This is because httpclient is retrying on error for three times by
default.  This has to be disabled in the Solr connector, or the rest
of the logic won't work right.

I've opened a ticket (CONNECTORS-610) for this problem too.

Karl

On Mon, Jan 14, 2013 at 10:13 AM, Ahmet Arslan <[email protected]> wrote:
> Hi Karl,
>
> Thanks for quick fix.
>
> I am still seeing the following error after 'svn up' and 'ant build'
>
> ERROR 2013-01-14 17:09:41,949 (Worker thread '6') - Exception tossed: 
> Repeated service interruptions - failure processing document: null
> org.apache.manifoldcf.core.interfaces.ManifoldCFException: Repeated service 
> interruptions - failure processing document: null
>         at 
> org.apache.manifoldcf.crawler.system.WorkerThread.run(WorkerThread.java:585)

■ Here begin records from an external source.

/-! ## Loader, runs, verdicts: spec/70_reset_and_hazards.md, spec/60_exceptions.md, sections 2.14 and 2.15 -/

/-- A later segment overwrites an earlier one; illegal platforms and segments give no machine (R282, R32, R40). -/
theorem test_boot :
    (∃ s, boot .default 0x1000 [(0x1000, [1, 2]), (0x1001, [3])] [] = .ok s ∧ s.pc = 0x1000 ∧
      s.mem = [(0x1000, 1), (0x1001, 3)]) ∧
    boot .default 0 [(0xFFFFFFFF, [1, 2])] [] = .error .segmentPastTop ∧
    boot denseCfg 0 [(0x80010000, [1])] [] = .error .memoryAccessError ∧
    boot { Config.default with memBacking := .dense 0x80000001 } 0 [] [] = .error .badConfiguration ∧
    boot { Config.default with peripherals := [⟨0xFFFFFFFF, 2⟩] } 0 [] [] = .error .badConfiguration :=
  ⟨⟨_, rfl, by decide⟩, by decide⟩

/-- Vector Q3: with limit 0 nothing executes. -/
theorem test_run_limit_zero : runLimited 0 State.reset = ⟨.stopLimit, State.reset⟩ := by decide

/-- Vector Q7 (program P5c), from its EBREAK on: it is not counted. -/
theorem test_run_ebreak : (runLimited 5 (State.reset.withFetchWord 32 0x00100073)).stop = .stopUnsupported ∧
    (runLimited 5 (State.reset.withFetchWord 32 0x00100073)).final.count = 0 := by decide

/-- The ECALL is counted and pc stays (Q1). -/
theorem test_run_ecall : (runLimited 5 (State.reset.withFetchWord 32 0x00000073)).stop = .stopEcall ∧
    (runLimited 5 (State.reset.withFetchWord 32 0x00000073)).final.count = 1 ∧
    (runLimited 5 (State.reset.withFetchWord 32 0x00000073)).final.pc = 0x80000000 := by decide

/-- The verdict on an ECALL stop with the given x17, x3, x10. -/
def verdictOf (x17 x3 x10 : Word) : Verdict :=
  classify ⟨.stopEcall, setRegs State.reset [(17, x17), (3, x3), (10, x10)]⟩

/-- Vectors K1 to K8. -/
theorem test_classify :
    verdictOf 93 1 0 = .pass ∧ verdictOf 93 1 5 = .unknown ∧ verdictOf 93 5 5 = .fail 5 ∧ verdictOf 93 0 0 = .fail 0 ∧
    verdictOf 93 3 0 = .fail 0 ∧ verdictOf 0 1 0 = .unknown ∧ verdictOf 94 5 5 = .unknown ∧
    classify ⟨.stopLimit, setRegs State.reset [(17, 93), (3, 1), (10, 0)]⟩ = .unknown := by decide

/-- `withFetchWord` reaches a device's fetch too: the device returns the word next. -/
theorem test_fetch_from_device :
    stepGives 0xFFF30293 (vec uartCfg [] 0x10000004 [] [] [])
      (.goes 0x10000008 [(5, 0xFFFFFFFF)] [] [] [.read 0 4 0xFFF30293]) := by decide

/-! ## Names and pseudo-instructions: spec/10_state.md R16, spec/30_encoding.md R78 -/

theorem test_names : abiNames.length = 32 ∧ abiNames[10]? = some "a0" ∧ abiNames[17]? = some "a7" ∧ abiNames.Nodup ∧
    namedCsrs.length = 15 ∧ ("mhartid", 0xF14#12) ∈ namedCsrs := by decide

/-- The words the spec gives for NOP (V24) and FENCE without operands (R78, V240). -/
theorem test_pseudo_words : (Pseudo.expand .nop).map encode = [0x00000013#32] ∧
    (Pseudo.expand .fenceAll).map encode = [0x0FF0000F#32] ∧ (Pseudo.expand (.j (-8))).map encode = [0xFF9FF06F#32] := by
  decide

/-- A lower part of 0x800 or more is negative as an immediate, so the upper part is one higher (R78). -/
theorem test_pseudo_li : Pseudo.expand (.li 5 0x12345FFF) = [.lui 5 0x12346, .addi 5 5 (-1)] ∧
    Pseudo.expand (.li 5 0x12345000) = [.lui 5 0x12345] ∧ Pseudo.expand (.li 5 (-2048)) = [.addi 5 0 (-2048)] ∧
    Pseudo.expand (.li 5 2048) = [.lui 5 1, .addi 5 5 (-2048)] := by decide

/-! ## Witnesses: the hypotheses of the obligations can be met, each clause at an edge of its range -/

theorem acc {c : Config} {a : Word} (w : Width) (h : memAccessible c a w = true) : Accessible c a w.size :=
  (memAccessible_iff c a w).1 h

theorem notAcc {c : Config} {a : Word} (w : Width) (h : memAccessible c a w = false) : ¬ Accessible c a w.size :=
  fun e => by rw [(memAccessible_iff c a w).2 e] at h; cases h

theorem free {c : Config} {a : Word} (h : owner c a = none) : Unowned c a := (owner_none c a).1 h

theorem owned {c : Config} {a : Word} {k : Nat} {p : Peripheral} (h : owner c a = some (k, p)) : OwnedBy c a k p :=
  (owner_some c a k p).1 h

theorem witness_BootLeavesTheResetState :
    (∃ s, boot denseCfg 0x80000000 [(0x80000000, [1, 2]), (0x80000001, [3])] [7] = .ok s) ∧
    (∀ q ∈ ([(0x80000001, [3])] : List Segment), ¬ (q.1.toNat ≤ 0x80000000 + 0 ∧ 0x80000000 + 0 < q.1.toNat + q.2.length)) ∧
    (∀ q ∈ ([(0x80000000, [1, 2]), (0x80000001, [3])] : List Segment),
      ¬ (q.1.toNat ≤ 0x80000002 ∧ 0x80000002 < q.1.toNat + q.2.length)) :=
  ⟨⟨_, rfl⟩, by decide, by decide⟩

theorem witness_BootAnswersExactlyForLegalPlatforms :
    (∃ s, boot { denseCfg with memBacking := .dense 0x80000000, peripherals := [⟨0xFFFFFFFF, 1⟩] } 0
      [(0xFFFFFFFF, [1])] [] = .ok s) :=
  ⟨_, rfl⟩

theorem witness_MemoryWriteIsReadBack :
    State.reset.canonical = true ∧ Accessible .default 0xFFFFFFFC 4 ∧ ¬ Accessible .default 0xFFFFFFFD 4 ∧
    Accessible .default 0xFFFFFFFF 1 ∧ (baseAt denseCfg 0).canonical = true ∧ Accessible denseCfg 0x8000FFFC 4 ∧
    Accessible denseCfg 0x80000000 1 ∧ ¬ Accessible denseCfg 0x7FFFFFFF 1 ∧ ¬ Accessible denseCfg 0x80010000 1 ∧
    (baseAt strictCfg 0).canonical = true ∧ Accessible strictCfg 2 2 ∧ ¬ Accessible strictCfg 2 4 :=
  ⟨by decide, acc .word (by decide), notAcc .word (by decide), acc .byte (by decide), by decide, acc .word (by decide),
    acc .byte (by decide), notAcc .byte (by decide), notAcc .byte (by decide), by decide, acc .half (by decide),
    notAcc .word (by decide)⟩

theorem witness_BusRoutesByTheFirstByte :
    OwnedBy uartCfg 0x10000000 0 uart ∧ OwnedBy uartCfg 0x100000FF 0 uart ∧ Unowned uartCfg 0x10000100 ∧
    Unowned uartCfg 0x0FFFFFFF :=
  ⟨owned (by decide), owned (by decide), free (by decide), free (by decide)⟩

theorem witness_EveryAddressHasOneOwnerOrNone :
    OwnedBy overlapCfg 0x100000FF 0 uart ∧ OwnedBy overlapCfg 0x10000100 1 ⟨0x100000F0, 0x20⟩ ∧
    Unowned overlapCfg 0x10000110 ∧ (⟨0x10000000, 0⟩ : Peripheral).size = 0 :=
  ⟨owned (by decide), owned (by decide), free (by decide), rfl⟩

/-- Reset with the word of an instruction at pc. -/
def running (w : Nat) : State := State.reset.withFetchWord 32 w

theorem witness_StepRunsTheDecodedInstruction :
    ((running 0xFFF30293).pc.toNat % 4 = 0 ∧ Unowned (running 0xFFF30293).cfg (running 0xFFF30293).pc ∧
      Accessible (running 0xFFF30293).cfg (running 0xFFF30293).pc 4 ∧
      decodeBytes (running 0xFFF30293).cfg.strictReservedFields
        [readByte (running 0xFFF30293) 0x80000000, readByte (running 0xFFF30293) 0x80000001,
         readByte (running 0xFFF30293) 0x80000002, readByte (running 0xFFF30293) 0x80000003] =
        .ok (.addi 5 6 (-1), []) ∧
      ∃ t, exec (.addi 5 6 (-1)) (running 0xFFF30293) = .next t) ∧
    (decodeBytes (running 0x73).cfg.strictReservedFields
        [readByte (running 0x73) 0x80000000, readByte (running 0x73) 0x80000001, readByte (running 0x73) 0x80000002,
         readByte (running 0x73) 0x80000003] = .ok (.ecall 0 0, []) ∧
      exec (.ecall 0 0) (running 0x73) = .fault .ecallTermination) :=
  ⟨⟨by decide, free (by decide), acc .word (by decide), by decide, ⟨_, rfl⟩⟩, by decide, rfl⟩

/-- With an input word that decodes, with one that does not, and with no input word. -/
theorem witness_StepFetchesFromTheOwningDevice :
    (vec uartCfg [0x13] 0x100000FC [] [] []).pc.toNat % 4 = 0 ∧ OwnedBy uartCfg 0x100000FC 0 uart ∧
    DeviceMayReturn (vec uartCfg [0x13] 0x100000FC [] [] []) 0x13 ∧
    decode uartCfg.strictReservedFields 0x7F = .error .unknownOpcode ∧
    DeviceMayReturn (vec uartCfg [0x7F] 0x100000FC [] [] []) 0x7F ∧
    (vec uartCfg [] 0x10000000 [] [] []).pc.toNat % 4 = 0 ∧ OwnedBy uartCfg 0x10000000 0 uart ∧
    (vec uartCfg [] 0x10000000 [] [] []).devIn = [] :=
  ⟨by decide, owned (by decide), fun _ _ h => by cases h; rfl, by decide, fun _ _ h => by cases h; rfl, by decide,
    owned (by decide), rfl⟩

> Caused by: org.apache.http.client.ClientProtocolException
>         at 
> org.apache.http.impl.client.AbstractHttpClient.execute(AbstractHttpClient.java:909)
>         at 
> org.apache.http.impl.client.AbstractHttpClient.execute(AbstractHttpClient.java:805)
>         at 
> org.apache.http.impl.client.AbstractHttpClient.execute(AbstractHttpClient.java:784)
>         at 
> org.apache.solr.client.solrj.impl.HttpSolrServer.request(HttpSolrServer.java:352)
>         at 
> org.apache.solr.client.solrj.impl.HttpSolrServer.request(HttpSolrServer.java:181)
>         at 
> org.apache.solr.client.solrj.request.AbstractUpdateRequest.process(AbstractUpdateRequest.java:117)
>         at 
> org.apache.manifoldcf.agents.output.solr.HttpPoster$IngestThread.run(HttpPoster.java:790)

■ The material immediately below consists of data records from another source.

-- ==== Sys2Proof/Machine/Fetch.lean ====
section
/-! DEFINITION. Which operation comes next. The hardware fetches nothing (spec/10_state.md R16, spec/20_memory.md R38): the host
takes the next line of its program and carries the operand to the block (spec/70_reset_and_hazards.md R163). -/

namespace Sys2Proof.Machine

/-- The 7-bit word that a held value is, if it is one. -/
def Output.word? : Output → Option Word7
  | .codeword w => some w
  | .decoded w _ _ _ => some w
  | .word w => some w
  | .wordAt w _ => some w
  | .list _ => none
  | .listAt _ _ => none
  | .invalidInput => none

/-- The DataWord that a held value has, if it has one. -/
def Output.data? : Output → Option DataWord
  | .codeword _ => none
  | .decoded _ _ _ d => some d
  | .word _ => none
  | .wordAt _ _ => none
  | .list _ => none
  | .listAt _ _ => none
  | .invalidInput => none

/-- The list of symbols that a held value has, if it has one. -/
def Output.list? : Output → Option (List Symbol)
  | .codeword _ => none
  | .decoded _ _ _ _ => none
  | .word _ => none
  | .wordAt _ _ => none
  | .list xs => some xs
  | .listAt xs _ => some xs
  | .invalidInput => none

/-- The position that a held value has, as the number on its port or in its pair: 0 where a decoder's port says none
(30_encoding.md R45); no number where a list-level pair says none. -/
def Output.position? : Output → Option Pos
  | .codeword _ => none
  | .decoded _ p _ _ => some p
  | .word _ => none
  | .wordAt _ p => some p
  | .list _ => none
  | .listAt _ p => p
  | .invalidInput => none

/-- The operand a source gives, handed on bit for bit, position for position (70_reset_and_hazards.md R163, R165), in the width of
the value: 7 bits of a word, 4 of a DataWord, so that a port of another width does not take it (20_memory.md R33, log entry
16). None while the value does not exist (20_memory.md R36). -/
def Source.resolve (results : List Record) : Source → Option RawOperand
  | .packed width w => some (.packed width w)
  | .symbols xs => some (.symbols xs)
  | .wordOf k => ((results[k]?).bind (fun r => r.output.word?)).map (fun w => .packed 7 w.toNat)
  | .dataOf k => ((results[k]?).bind (fun r => r.output.data?)).map (fun d => .packed 4 d.toNat)
  | .listOf k => ((results[k]?).bind (fun r => r.output.list?)).map .symbols

/-- The second operand a source gives; none while the position does not exist. -/
def SecondSource.resolve (results : List Record) : SecondSource → Option SecondOperand
  | .absent => some .absent
  | .position p => some (.position p)
  | .positionOf k => ((results[k]?).bind (fun r => r.output.position?)).map (fun p => .position p.toNat)
  | .random rng => some (.random rng)

/-- What the next step finds. -/
inductive Fetched where
  /-- No operation is left: the run has ended (70_reset_and_hazards.md R169). -/
  | endOfRun
  /-- One of the line's operands does not exist (20_memory.md R36). -/
  | noInput
  /-- The line is no operation. -/
  | bad (why : DecodeError)
  /-- The operation to evaluate. -/
  | instr (i : Instr)
deriving DecidableEq, Repr

/-- What the decoder answers, as what the next step finds. -/
def Fetched.ofDecoded : Decoded Instr → Fetched
  | .ok i => .instr i
  | .bad why => .bad why

/-- The operation of one line, its operands taken from what the host holds. -/
def fetchLine (results : List Record) (l : Line) : Fetched :=
  match l.source.resolve results, l.second.resolve results with
  | none, _ => .noInput
  | some _, none => .noInput
  | some x, some y => .ofDecoded (decode ⟨l.row, x, y⟩)

/-- The next operation of the program. -/
def fetch (s : State) : Fetched :=
  match s.program with
  | [] => .endOfRun
  | l :: _ => fetchLine s.results l

/-- A bare word of the operation table as a line that supplies it (log entry 7). -/
def tableLine (nbits w : Nat) : Line := ⟨tableRow nbits w, .packed (rowWidth (tableRow nbits w)) w, .absent⟩

end Sys2Proof.Machine
end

> Caused by: org.apache.http.client.NonRepeatableRequestException: Cannot retry 
> request with a non-repeatable request entity.  The cause lists the reason the 
> original request failed.
>         at 
> org.apache.http.impl.client.DefaultRequestDirector.tryExecute(DefaultRequestDirector.java:692)
>         at 
> org.apache.http.impl.client.DefaultRequestDirector.execute(DefaultRequestDirector.java:523)
>         at 
> org.apache.http.impl.client.AbstractHttpClient.execute(AbstractHttpClient.java:906)
>         ... 6 more
> Caused by: java.net.SocketException: Broken pipe
>         at java.net.SocketOutputStream.socketWrite0(Native Method)
>         at java.net.SocketOutputStream.socketWrite(SocketOutputStream.java:92)

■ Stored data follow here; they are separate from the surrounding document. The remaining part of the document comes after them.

-- ==== Sys2Proof/Laws/Safety.lean ====
section
/-! SUPPORT. The two readings of a bad list-level input, and what a step can do. -/

namespace Sys2Proof

open Sys2Proof.Machine

/-- The validation rejects exactly the bad inputs (60_exceptions.md R140). -/
theorem readSymbols_none_iff_bad {n : Nat} {xs : List Symbol} : readSymbols n xs = none ↔ BadInput n xs := by
  rw [readSymbols_eq_none]
  simp only [isValidInput, Bool.and_eq_false_iff, List.all_eq_false, BadInput, beq_eq_false_iff_ne, ne_eq,
    Bool.not_eq_true, isBinary_eq_false]

/-- The flip differs from its word exactly at the flipped position. -/
theorem differExactlyAt_flip (c : Word7) {p : Pos} (hp : p ≠ 0) : DifferExactlyAt c (flip c p) p := by
  refine ⟨hp, fun q lo hi => ?_⟩
  rw [codeBit_flip c p q lo hi, flippedBit]
  split <;> simp_all

/-- The operation of a line whose operands exist is what the request decodes to. -/
theorem fetchLine_eq {results : List Record} {l : Line} {x : RawOperand} {y : SecondOperand}
    (hx : l.source.resolve results = some x) (hy : l.second.resolve results = some y) :
    fetchLine results l = .ofDecoded (decode ⟨l.row, x, y⟩) := by
  simp [fetchLine, hx, hy]

/-- A line one of whose operands does not exist has no input. -/
theorem fetchLine_noInput {results : List Record} {l : Line}
    (h : l.source.resolve results = none ∨ l.second.resolve results = none) : fetchLine results l = .noInput := by
  unfold fetchLine
  split <;> simp_all

/-- A line is never the end of the run. -/
theorem fetchLine_ne_endOfRun (results : List Record) (l : Line) : fetchLine results l ≠ .endOfRun := by
  unfold fetchLine
  split
  · simp
  · simp
  · cases decode _ <;> simp [Fetched.ofDecoded]

/-- A step on a line whose request does not decode is refused by the decoder's name. -/
theorem step_of_decode_bad {s : State} {l : Line} {ls : List Line} {x : RawOperand} {y : SecondOperand} {why : DecodeError}
    (hp : s.program = l :: ls) (hx : l.source.resolve s.results = some x) (hy : l.second.resolve s.results = some y)
    (hi : decode ⟨l.row, x, y⟩ = .bad why) : step s = .refused (.undecodable why) := by
  simp [step, fetch, hp, fetchLine_eq hx hy, hi, Fetched.ofDecoded]

/-- A step on a line one of whose operands does not exist faults. -/
theorem step_of_noInput {s : State} {l : Line} {ls : List Line} (hp : s.program = l :: ls)
    (h : l.source.resolve s.results = none ∨ l.second.resolve s.results = none) : step s = .fault .inputMissing := by
  simp [step, fetch, hp, fetchLine_noInput h]

/-- Everything a step can do when it answers a next state: the run has ended, or the fetched operation is evaluated. -/
theorem step_next {s t : State} (h : step s = .next t) :
    (s.program = [] ∧ t = s) ∨ (∃ l ls i, s.program = l :: ls ∧ fetchLine s.results l = .instr i ∧ exec i s.advance = .next t) := by
  unfold step fetch at h
  cases hp : s.program with
  | nil => simp only [hp] at h; cases h; exact .inl ⟨rfl, rfl⟩
  | cons l ls =>
    simp only [hp] at h
    cases hf : fetchLine s.results l with
    | endOfRun => exact absurd hf (fetchLine_ne_endOfRun _ _)
    | noInput => simp [hf] at h
    | bad why => simp [hf] at h
    | instr i => simp only [hf] at h; exact .inr ⟨l, ls, i, rfl, hf, h⟩

end Sys2Proof
end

>         at java.net.SocketOutputStream.write(SocketOutputStream.java:136)
>         at 
> org.apache.http.impl.io.AbstractSessionOutputBuffer.write(AbstractSessionOutputBuffer.java:169)
>         at 
> org.apache.http.impl.io.ChunkedOutputStream.flushCacheWithAppend(ChunkedOutputStream.java:110)
>         at 
> org.apache.http.impl.io.ChunkedOutputStream.write(ChunkedOutputStream.java:165)
>         at 
> org.apache.http.entity.InputStreamEntity.writeTo(InputStreamEntity.java:92)
>         at 
> org.apache.http.entity.HttpEntityWrapper.writeTo(HttpEntityWrapper.java:98)
>         at 
> org.apache.http.impl.client.EntityEnclosingRequestWrapper$EntityWrapper.writeTo(EntityEnclosingRequestWrapper.java:108)
>         at 
> org.apache.http.impl.entity.EntitySerializer.serialize(EntitySerializer.java:122)
>         at 
> org.apache.http.impl.AbstractHttpClientConnection.sendRequestEntity(AbstractHttpClientConnection.java:271)
>         at 
> org.apache.http.impl.conn.ManagedClientConnectionImpl.sendRequestEntity(ManagedClientConnectionImpl.java:197)
>         at 
> org.apache.http.protocol.HttpRequestExecutor.doSendRequest(HttpRequestExecutor.java:257)
>         at 
> org.apache.http.protocol.HttpRequestExecutor.execute(HttpRequestExecutor.java:125)
>         at 
> org.apache.http.impl.client.DefaultRequestDirector.tryExecute(DefaultRequestDirector.java:718)
>         ... 8 more
>
>
>
> --- On Mon, 1/14/13, Karl Wright <[email protected]> wrote:
>
>> From: Karl Wright <[email protected]>
>> Subject: Re: Repeated service interruptions - failure processing document: 
>> null
>> To: [email protected]
>> Date: Monday, January 14, 2013, 3:30 PM
>> Hi Ahmet,
>>
>> The exception that seems to be causing the abort is a socket
>> exception
>> coming from a socket write:
>>
>> > Caused by: java.net.SocketException: Broken pipe
>>
>> This makes sense in light of the http code returned from
>> Solr, which
>> was 413:  http://www.checkupdown.com/status/E413.html .
>>
>> So there is nothing actually *wrong* with the .aspx
>> documents, but
>> they are just way too big, and Solr is rejecting them for
>> that reason.
>>
>> Clearly, though, the Solr connector should recognize this
>> code as
>> meaning "never retry", so instead of killing the job, it
>> should just
>> skip the document.  I'll open a ticket for that now.
>>
>> Karl
>>
>>
>> On Mon, Jan 14, 2013 at 8:22 AM, Ahmet Arslan <[email protected]>
>> wrote:
>> > Hello,
>> >
>> > I am indexing a SharePoint 2010 instance using
>> mcf-trunk (At revision 1432907)
>> >
>> > There is no problem with a Document library that
>> contains word excel etc.
>> >
>> > However, I receive the following errors with a Document
>> library that has *.aspx files in it.
>> >
>> > Status of Jobs => Error: Repeated service
>> interruptions - failure processing document: null
>> >
>> >  WARN 2013-01-14 15:00:12,720 (Worker thread '13')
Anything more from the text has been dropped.